The problem –
Reading the records below, how many lines contain "formed"? Respond with a number and nothing else.

Task material –

Start of Block

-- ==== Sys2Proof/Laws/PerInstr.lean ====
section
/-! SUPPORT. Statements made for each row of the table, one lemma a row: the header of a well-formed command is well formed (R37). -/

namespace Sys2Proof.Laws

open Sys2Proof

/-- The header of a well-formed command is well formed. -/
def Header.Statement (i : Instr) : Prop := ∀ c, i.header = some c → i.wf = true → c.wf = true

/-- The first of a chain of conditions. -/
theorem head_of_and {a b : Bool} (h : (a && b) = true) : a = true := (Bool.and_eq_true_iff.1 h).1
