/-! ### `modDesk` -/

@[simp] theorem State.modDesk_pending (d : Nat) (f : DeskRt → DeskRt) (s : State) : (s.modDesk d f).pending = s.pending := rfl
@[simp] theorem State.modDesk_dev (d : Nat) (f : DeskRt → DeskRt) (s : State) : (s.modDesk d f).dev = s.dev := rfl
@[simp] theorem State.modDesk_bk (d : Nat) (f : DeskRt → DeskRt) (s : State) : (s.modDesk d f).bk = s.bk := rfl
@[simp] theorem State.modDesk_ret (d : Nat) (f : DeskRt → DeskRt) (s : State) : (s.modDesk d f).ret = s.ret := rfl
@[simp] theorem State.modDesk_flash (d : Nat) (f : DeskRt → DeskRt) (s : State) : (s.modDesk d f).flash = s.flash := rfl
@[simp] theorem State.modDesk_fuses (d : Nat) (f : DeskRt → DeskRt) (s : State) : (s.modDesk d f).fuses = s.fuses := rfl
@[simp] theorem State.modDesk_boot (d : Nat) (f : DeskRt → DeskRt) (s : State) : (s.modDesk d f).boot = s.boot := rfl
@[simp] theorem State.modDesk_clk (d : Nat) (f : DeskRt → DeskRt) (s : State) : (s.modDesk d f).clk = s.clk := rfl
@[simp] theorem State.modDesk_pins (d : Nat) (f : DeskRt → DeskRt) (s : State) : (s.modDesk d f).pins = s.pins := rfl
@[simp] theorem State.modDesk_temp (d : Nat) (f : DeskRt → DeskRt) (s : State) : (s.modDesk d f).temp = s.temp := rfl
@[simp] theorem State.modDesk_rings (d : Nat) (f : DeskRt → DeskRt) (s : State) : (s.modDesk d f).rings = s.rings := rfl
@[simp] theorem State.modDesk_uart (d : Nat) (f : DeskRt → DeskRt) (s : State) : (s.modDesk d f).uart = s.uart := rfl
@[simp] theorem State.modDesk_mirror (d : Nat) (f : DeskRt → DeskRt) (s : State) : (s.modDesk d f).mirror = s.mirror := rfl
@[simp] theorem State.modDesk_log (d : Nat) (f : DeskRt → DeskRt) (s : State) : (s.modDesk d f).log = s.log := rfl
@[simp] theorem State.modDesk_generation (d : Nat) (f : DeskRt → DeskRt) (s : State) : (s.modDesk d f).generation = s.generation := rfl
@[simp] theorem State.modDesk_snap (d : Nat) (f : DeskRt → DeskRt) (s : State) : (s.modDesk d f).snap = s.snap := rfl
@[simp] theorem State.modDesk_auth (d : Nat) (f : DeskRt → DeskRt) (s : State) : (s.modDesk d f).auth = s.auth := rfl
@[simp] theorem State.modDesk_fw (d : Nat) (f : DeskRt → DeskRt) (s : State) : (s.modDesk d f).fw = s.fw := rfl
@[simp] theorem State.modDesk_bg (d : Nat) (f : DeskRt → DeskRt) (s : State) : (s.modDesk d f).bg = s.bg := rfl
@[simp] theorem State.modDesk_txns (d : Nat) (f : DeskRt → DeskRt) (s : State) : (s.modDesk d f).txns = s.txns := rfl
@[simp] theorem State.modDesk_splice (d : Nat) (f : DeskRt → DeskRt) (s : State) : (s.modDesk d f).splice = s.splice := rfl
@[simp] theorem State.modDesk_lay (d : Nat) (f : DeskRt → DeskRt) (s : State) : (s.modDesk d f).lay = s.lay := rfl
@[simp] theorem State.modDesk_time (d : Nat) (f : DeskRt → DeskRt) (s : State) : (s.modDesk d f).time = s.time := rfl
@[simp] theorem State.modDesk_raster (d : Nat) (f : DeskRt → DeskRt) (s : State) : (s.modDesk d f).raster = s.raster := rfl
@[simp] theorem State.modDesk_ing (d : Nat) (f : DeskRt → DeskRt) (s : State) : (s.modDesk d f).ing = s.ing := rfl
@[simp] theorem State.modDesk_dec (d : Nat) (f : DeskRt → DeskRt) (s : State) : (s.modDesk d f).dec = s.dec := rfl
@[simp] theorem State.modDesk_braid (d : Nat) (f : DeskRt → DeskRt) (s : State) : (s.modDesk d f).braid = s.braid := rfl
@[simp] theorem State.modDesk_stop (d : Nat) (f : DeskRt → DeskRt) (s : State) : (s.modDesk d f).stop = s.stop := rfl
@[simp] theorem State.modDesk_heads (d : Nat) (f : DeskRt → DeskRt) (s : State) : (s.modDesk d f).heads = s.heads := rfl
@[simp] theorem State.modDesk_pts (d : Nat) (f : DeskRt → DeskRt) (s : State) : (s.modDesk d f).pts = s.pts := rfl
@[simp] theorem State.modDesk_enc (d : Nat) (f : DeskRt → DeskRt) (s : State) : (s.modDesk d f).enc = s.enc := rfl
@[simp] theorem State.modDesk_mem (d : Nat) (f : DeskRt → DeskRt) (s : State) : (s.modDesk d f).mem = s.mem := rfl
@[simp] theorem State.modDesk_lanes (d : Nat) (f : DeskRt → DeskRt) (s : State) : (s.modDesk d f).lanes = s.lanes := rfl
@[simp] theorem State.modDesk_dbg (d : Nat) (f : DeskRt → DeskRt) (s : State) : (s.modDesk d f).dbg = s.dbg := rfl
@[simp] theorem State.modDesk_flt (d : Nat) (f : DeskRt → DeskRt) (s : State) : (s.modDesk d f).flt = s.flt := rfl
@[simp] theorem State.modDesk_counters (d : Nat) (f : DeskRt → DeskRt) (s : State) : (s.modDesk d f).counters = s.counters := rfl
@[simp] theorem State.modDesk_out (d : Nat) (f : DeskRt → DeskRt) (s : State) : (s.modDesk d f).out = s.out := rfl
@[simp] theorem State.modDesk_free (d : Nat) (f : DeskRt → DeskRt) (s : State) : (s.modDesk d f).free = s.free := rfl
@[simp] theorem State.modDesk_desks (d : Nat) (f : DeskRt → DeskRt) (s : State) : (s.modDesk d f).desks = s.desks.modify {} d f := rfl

End of Block

Exercise answer –
2